I also plotted the molar concentration which is rho*x.
If only a gradient of the molfraction drives the diffusion, transport
will be from right to left. However, it is obvious that for case 2
(high pressure gradient), the concentration has its maximum not at the
right boundary but inside the domain. I think this illustrates that
Fickian diffusion breaks down even for a binary system in porous media
if the permeability is low.
A better approach would probably be the dusty gas model
(Stefan-Maxwell + Knudsen diffusion) but I need to check how it is
derived. Maybe the same problem can occur when the dusty gas model is
used.
Best regards
Georg
*Von:*Dumux [mailto:[email protected]] *Im
Auftrag von *Alexander Kissinger
*Gesendet:* Donnerstag, 3. Dezember 2015 16:06
*An:* DuMuX User Forum
*Betreff:* Re: [DuMuX] A fundamental question concerning diffusion in
Dumux
sorry one more clarification to the last post:
I wrote:
Mass or molar gradients are only valid if
I meant:
Mass or molar *concentration* gradients [mol_comp/m3] are only valid if
On 12/03/2015 03:56 PM, Alexander Kissinger wrote:
Dear Dumux,
one clarification to the last post:
The driving force for Fickian diffusion is a gradient in the mole
fractions x [mol_comp/mol_total] as implemented in the Dumux models:
Diffusive flux: J_D = -rho_molar [mol_total/m3] * D * grad x
Mass or molar gradients are only valid if
- the volume of the solute is much smaller than the total
concentration or molar density [mol_total/m3] and
- isothermal conditions prevail, i.e. no volume change due to
changes in temperature
A detailed explanation can be found in:
Taylor, Ross, and Rajamani Krishna. /Multicomponent mass
transfer/. Vol. 2. John Wiley & Sons, 1993.
Chapter 3.1 and 3.1.1
Best regards
Alex
On 12/03/2015 01:40 PM, Bernd Flemisch wrote:
Hi,
I discussed this a bit here with Alex, Holger and Rainer. The
main point is that Fickian diffusion is described by _molar_
concentrations [mol/m3], not _mass_ concentrations [kg/m3],
https://en.wikipedia.org/wiki/Fick's_laws_of_diffusion
<https://en.wikipedia.org/wiki/Fick%27s_laws_of_diffusion>
The multiplication by molar/mass density comes then from the
fact that we balance moles/mass. But it happens outside of the
gradient.
This indeed allows diffusion to occur against the mass
concentration gradient, if that differs from the molar
concentration gradient like in the setup that you prescribe.
Kind regards
Bernd
On 12/02/2015 10:45 AM, [email protected]

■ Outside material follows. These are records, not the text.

-- ==== Sys2Proof/Machine/Operands.lean ====
section
/-! DEFINITION. Operands of Izusk words: values of the operand codes (R234 to R236, R257), the checks made when a word
issues (R157, R234, R242), the frame that every word's meaning shares, and the writing of results (R258). -/

namespace Sys2Proof.Machine

/-! ### Values -/

/-- FP32 bits of the float constants (R235). -/
def fconst (n : BitVec 4) : Nat :=
  match n.toNat with
  | 0 => 0x00000000 | 1 => 0x3F000000 | 2 => 0x3F800000 | 3 => 0x40000000 | 4 => 0x40800000 | 5 => 0xBF000000
  | 6 => 0xBF800000 | 7 => 0xC0000000 | 8 => 0xC0800000 | 9 => 0x3E800000 | 10 => 0x41000000 | 11 => 0x7F800000
  | 12 => 0xFF800000 | 13 => 0x3FB8AA3B | 14 => 0x3F317218 | _ => 0x7F7FFFFF

/-- The special operands (R236). -/
def State.special (s : State) (c : Nat) (n : BitVec 4) : DWord :=
  let k := s.coh c
  let b := s.cohBlk c
  let g := s.cohGrd c
  let p := s.plc b.placed
  match n.toNat with
  | 0 => BitVec.ofNat 64 k.idx
  | 1 => BitVec.ofNat 64 (b.blk % 2 ^ 32)
  | 2 => BitVec.ofNat 64 b.rank
  | 3 => BitVec.ofNat 64 p.clu
  | 4 => BitVec.ofNat 64 p.die
  | 5 => BitVec.ofNat 64 s.ctl.pkg
  | 6 => g.args
  | 7 => BitVec.ofNat 64 k.vbase
  | 8 => BitVec.ofNat 64 g.bpc
  | 9 => BitVec.ofNat 64 g.cpd
  | 10 => BitVec.ofNat 64 g.nd
  | 11 => BitVec.ofNat 64 g.np
  | _ => BitVec.ofNat 64 g.cohN

/-- A v-register operand of one lane: one word zero-extended, or an even-odd pair renamed by its even register
(R157, R257). -/
def Cohort.vval (k : Cohort) (n : Nat) (wide : Bool) (l : Nat) : DWord :=
  let m := k.name l n
  if wide then (k.v (m + 1) l) ++ (k.v m l) else (k.v m l).zeroExtend 64

/-- An operand in an integer use (R234, R257): 64 bits, of which a 32-bit use takes the low half. -/
def State.val (s : State) (c : Nat) (o : Opnd) (wide : Bool) (l : Nat) : DWord :=
  let k := s.coh c
  match o with
  | .v n => k.vval n.toNat wide l
  | .s n => if wide then k.sreg n.toNat else ((k.sreg n.toNat).truncate 32).zeroExtend 64
  | .i n => BitVec.ofNat 64 n.toNat
  | .f n => BitVec.ofNat 64 (fconst n)
  | .x n => if wide then s.special c n else ((s.special c n).truncate 32).zeroExtend 64

/-- The word of a 32-bit integer use. -/
def State.val32 (s : State) (c : Nat) (o : Opnd) (l : Nat) : Word := (s.val c o false l).truncate 32

/-- An operand in a floating use (R234, R235): constants are converted to the format, registers hold its bits. What a constant
gives that the format cannot hold exactly, in a CVT from a narrow format (R277), is not stated: the model rounds it once under
RNE, with no flag (DESIGN CHOICE, notes/assumptions/97.md). -/
def State.fval (s : State) (c : Nat) (o : Opnd) (f : Fmt) (wide : Bool) (l : Nat) : FVal :=
  match o with
  | .i n => f.dec (f.ofInt .rne n.toNat).1
  | .f n => f.dec (f.conv .rne (Fmt.fp32.dec (fconst n))).1
  | o => f.dec ((s.val c o wide l).toNat)

/-- The bits of a packed FP16 operand (R276): constants give one value to both halves. -/
def State.h2val (s : State) (c : Nat) (o : Opnd) (l : Nat) : Nat :=
  match o with
  | .i n => let h := (Fmt.fp16.ofInt .rne n.toNat).1; h + 2 ^ 16 * h
  | .f n => let h := (Fmt.fp16.conv .rne (Fmt.fp32.dec (fconst n))).1; h + 2 ^ 16 * h
  | o => (s.val32 c o l).toNat

/-! ### What a word needs to issue -/

/-- The registers that a word names, its guard, its flag select, whether a meld region permits it (R160), and the
major opcode that aborts a speculative lane (R140). -/
structure Need where
  g : Guard
  /-- v-register and s-register operands and how many words each spans. -/
  regs : List (Opnd × Nat)
  /-- s-registers that are read: a pending handle among them stalls the group (R342). -/
  sread : List Nat
  flag : FlagSel
  meldBan : Bool
  disallow : Option (BitVec 8)
  deriving DecidableEq, Repr

/-- The s-registers among some operands. -/
def sregsOf (os : List Opnd) : List Nat :=
  os.filterMap (fun o => match o with | .s n => some n.toNat | _ => none)

/-- The need of a word with sources and a destination, `n` giving the words of each. -/
def Need.of (g : Guard) (d : List (Opnd × Nat)) (src : List (Opnd × Nat)) : Need :=
  ⟨g, d ++ src, sregsOf (src.map Prod.fst), .off, false, none⟩

/-- The lanes that are active for the word (R7, R238). -/
def State.active (s : State) (g : Guard) : LaneMask :=
  let k := s.coh s.cur.coh
  maskOf (fun l => s.cur.lanes.getLsbD l && (k.pred g.p.toNat l true != g.inv))

/-- A register operand is legal in lane l: renamed, even or a multiple of 4 where it spans 2 or 4 words, and below
VREGS (R157, R234, R314). -/
def State.regOk (s : State) (c l : Nat) (o : Opnd) (n : Nat) : Bool :=
  match o with
  | .v r =>
    let m := (s.coh c).name l r.toNat
    m % n == 0 && m + n ≤ (s.cohGrd c).vregs
  | _ => true

/-- The completion flag that a flag select names (R232); none where the header sets it to none. -/
def State.flagOf (s : State) (f : FlagSel) : Option Nat :=
  match f with
  | .off => none
  | .a => some s.cur.sfa
  | .b => some s.cur.sfb

/-- The flag select names a flag that the header sets to 15 (R242, subcode 2). -/
def State.badFlag (s : State) (f : FlagSel) : Bool := s.flagOf f == some 15

/-- The flag reads 63 (R229). -/
def State.flagFull (s : State) (f : FlagSel) : Bool :=
  match s.flagOf f with
  | some i => getD (s.coh s.cur.coh).cf i 0 == 63
  | none => false

/-- One of the s-registers is the handle of a command that has not completed (R342). -/
def State.handlePending (s : State) (rs : List Nat) : Bool :=
  rs.any (fun n => (look (s.coh s.cur.coh).handles n).isSome)

/-- A word that does not issue leaves only what it waits for. -/
def State.keepWaits (s t : State) : State :=
  ({ s with walks := t.walks, transit := t.transit, fresh := t.fresh } : State).modCoh s.cur.coh
    (fun k => { k with absent := (t.coh s.cur.coh).absent })

/-- The v-registers that some operands name in some lanes, the first operand last. -/
def Cohort.named (k : Cohort) (run : LaneMask) (regs : List (Opnd × Nat)) : List Nat :=
  regs.reverse.flatMap (fun e => match e.1 with
    | .v r => ((lanesOf run).map (fun l => k.name l r.toNat)).eraseDups.flatMap (fun m => upto m e.2)
    | _ => [])

/-- A word uses the operand-cache entries of the registers that it names: a source that the cache does not hold is read into
an entry, and of a full cache the least recently used entry is replaced (R57; notes/assumptions/30.md). Of the s-registers
that it reads, it sees the completion of commands (R115). -/
def State.useRegs (s : State) (c : Nat) (run : LaneMask) (regs : List (Opnd × Nat)) (sread : List Nat) : State :=
  s.modCoh c (fun k => ((k.named run regs).foldl Cohort.touch k).sees sread)

/-- The frame of every word: with no active lane it is a no-operation (R242); a meld fault, the launch-dependent
illegal-instruction checks and the aborts of R140 take their lanes; stalls leave the word unissued; the body runs for
the lanes left, and those that are still in the group go on to the next word. -/
def State.issue (s : State) (n : Need) (body : State → LaneMask → State) : State :=
  let c := s.cur.coh
  let act := s.active n.g
  if act = 0 then s.advance
  else if n.meldBan ∧ (lanesOf s.cur.lanes).any (fun l => (s.coh c).inRegion l) then (s.meldFault act 3).advance
  else if s.badFlag n.flag then (s.illegal act 2).advance
  else
    let bad := maskOf (fun l => act.getLsbD l && !n.regs.all (fun e => s.regOk c l e.1 e.2))
    let dis := maskOf (fun l => act.getLsbD l && !bad.getLsbD l && n.disallow.isSome && (s.coh c).spec l)
    let run := act &&& ~~~bad &&& ~~~dis
    if run ≠ 0 ∧ (s.handlePending n.sread ∨ s.flagFull n.flag) then s.stall
    else
      let s1 := s.illegal bad 3
      let s2 := (lanesOf dis).foldl (fun t l => t.txAbort c l 0x0C (n.disallow.getD 0)) s1
      let s3 := if run = 0 then s2 else body (s2.useRegs c run n.regs n.sread) run
      if s3.cur.stall then (s.keepWaits s3).stall else s3.advance

/-! ### Results -/

/-- Words of a register of a given width. -/
def wordsOf (wide : Bool) : Nat := if wide then 2 else 1

/-- Writes a value into v-register n (as encoded) of a lane, renamed by its path (R157, R258). -/
def State.putV (s : State) (c n l : Nat) (wide : Bool) (v : DWord) : State :=
  let m := (s.coh c).name l n
  let s := s.writeV c m l (v.truncate 32)
  if wide then s.writeV c (m + 1) l (v.extractLsb' 32 32) else s

/-- Writes results (R258): a v-register in every lane that ran; an s-register once, from the lowest lane, a 32-bit
result zero-extended. -/
def State.result (s : State) (d : Opnd) (wide : Bool) (run : LaneMask) (f : Nat → DWord) : State :=
  let c := s.cur.coh
  match d with
  | .v n => (lanesOf run).foldl (fun t l => t.putV c n.toNat l wide (f l)) s
  | .s n => s.writeS c n.toNat (if wide then f (lowLane run) else ((f (lowLane run)).truncate 32).zeroExtend 64)
  | _ => s

/-- Writes a predicate in the lanes that ran (R258). -/
def State.resultP (s : State) (p : BitVec 3) (run : LaneMask) (f : Nat → Bool) : State :=
  s.modCoh s.cur.coh (fun k => (lanesOf run).foldl (fun k l => k.setP p.toNat l (f l)) k)

/-- The lanes whose computation counts: one for a word with an s-register destination (R238). -/
def once (d : Opnd) (run : LaneMask) : LaneMask := if d.isV then run else oneLane (lowLane run)

/-- A fixed word that computes a value for each lane from sources read before any result is written (R7). -/
def State.compute (s : State) (g : Guard) (d : Opnd) (dw : Bool) (src : List (Opnd × Bool))
    (f : State → Nat → DWord) : State :=
  s.issue (.of g [(d, wordsOf dw)] (src.map (fun e => (e.1, wordsOf e.2))))
    (fun t run => t.result d dw run (f t))

/-- The same with numeric flags, merged at issue (R208, R262). -/
def State.computeF (s : State) (g : Guard) (d : Opnd) (dw : Bool) (src : List (Opnd × Bool))
    (f : State → Nat → DWord × NFlags) : State :=
  s.issue (.of g [(d, wordsOf dw)] (src.map (fun e => (e.1, wordsOf e.2))))
    (fun t run =>
      (t.result d dw run (fun l => (f t l).1)).raise t.cur.coh
        ((lanesOf (once d run)).foldl (fun a l => a ||| (f t l).2) 0))

/-- A fixed word that computes a predicate, with numeric flags. -/
def State.computeP (s : State) (g : Guard) (p : BitVec 3) (src : List (Opnd × Bool))
    (f : State → Nat → Bool × NFlags) : State :=
  s.issue (.of g [] (src.map (fun e => (e.1, wordsOf e.2))))
    (fun t run =>
      (t.resultP p run (fun l => (f t l).1)).raise t.cur.coh ((lanesOf run).foldl (fun a l => a ||| (f t l).2) 0))

/-! ### Stochastic rounding in vector words (R206) -/

/-- The draw of lane l for index operand j. -/
def State.draw (s : State) (c l j : Nat) : Nat :=
  srDraw (s.cohGrd c).seed ((s.cohBlk c).blk * 2 ^ 42 + (getD (s.coh c).orig l 0) * 2 ^ 32 + j)

/-- How lane l rounds; under SR the index operand is `C` where the word has one (R259). -/
def State.rmode (s : State) (rnd : Rnd) (sat ftz : Bool) (j : Option Opnd) (l : Nat) : RMode :=
  let c := s.cur.coh
  let idx := match j with | some o => (s.val32 c o l).toNat | none => 0
  ⟨rnd, sat, ftz, if rnd = .sr then s.draw c l idx else 0⟩

end Sys2Proof.Machine
end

<mailto:[email protected]> wrote:
I forgot the attached file…
*Von:*Dumux
[mailto:[email protected]] *Im
Auftrag von *[email protected] <mailto:[email protected]>
*Gesendet:* Mittwoch, 2. Dezember 2015 10:44
*An:* [email protected]
<mailto:[email protected]>
*Betreff:* Re: [DuMuX] A fundamental question concerning
diffusion in Dumux
Hello Dumux,
I am back with the same question and some more infos. The
modeling approach for diffusion in Dumux is (in my
opinion) wrong and gives unphysical results. This is most
pronounced for diffusion in a gas phase and when the
intrinsic permeability is low.
Consider the model setup depicted in Figure1.jpg. In this
setup the only transport mechanism for H2O from the right
boundary is diffusion because the sink of N2 is high and
the advective flow is from left to right. In this setup,
the pressure will drop to the right while the gradient of
x_g^H2O is vice versa. However, the concentration of H2O
will be lower at the right boundary and *diffusion will
occur from a lower to a higher concentration!*
This is completely unphysical. There is no reason why the
component should flow against its concentration gradient.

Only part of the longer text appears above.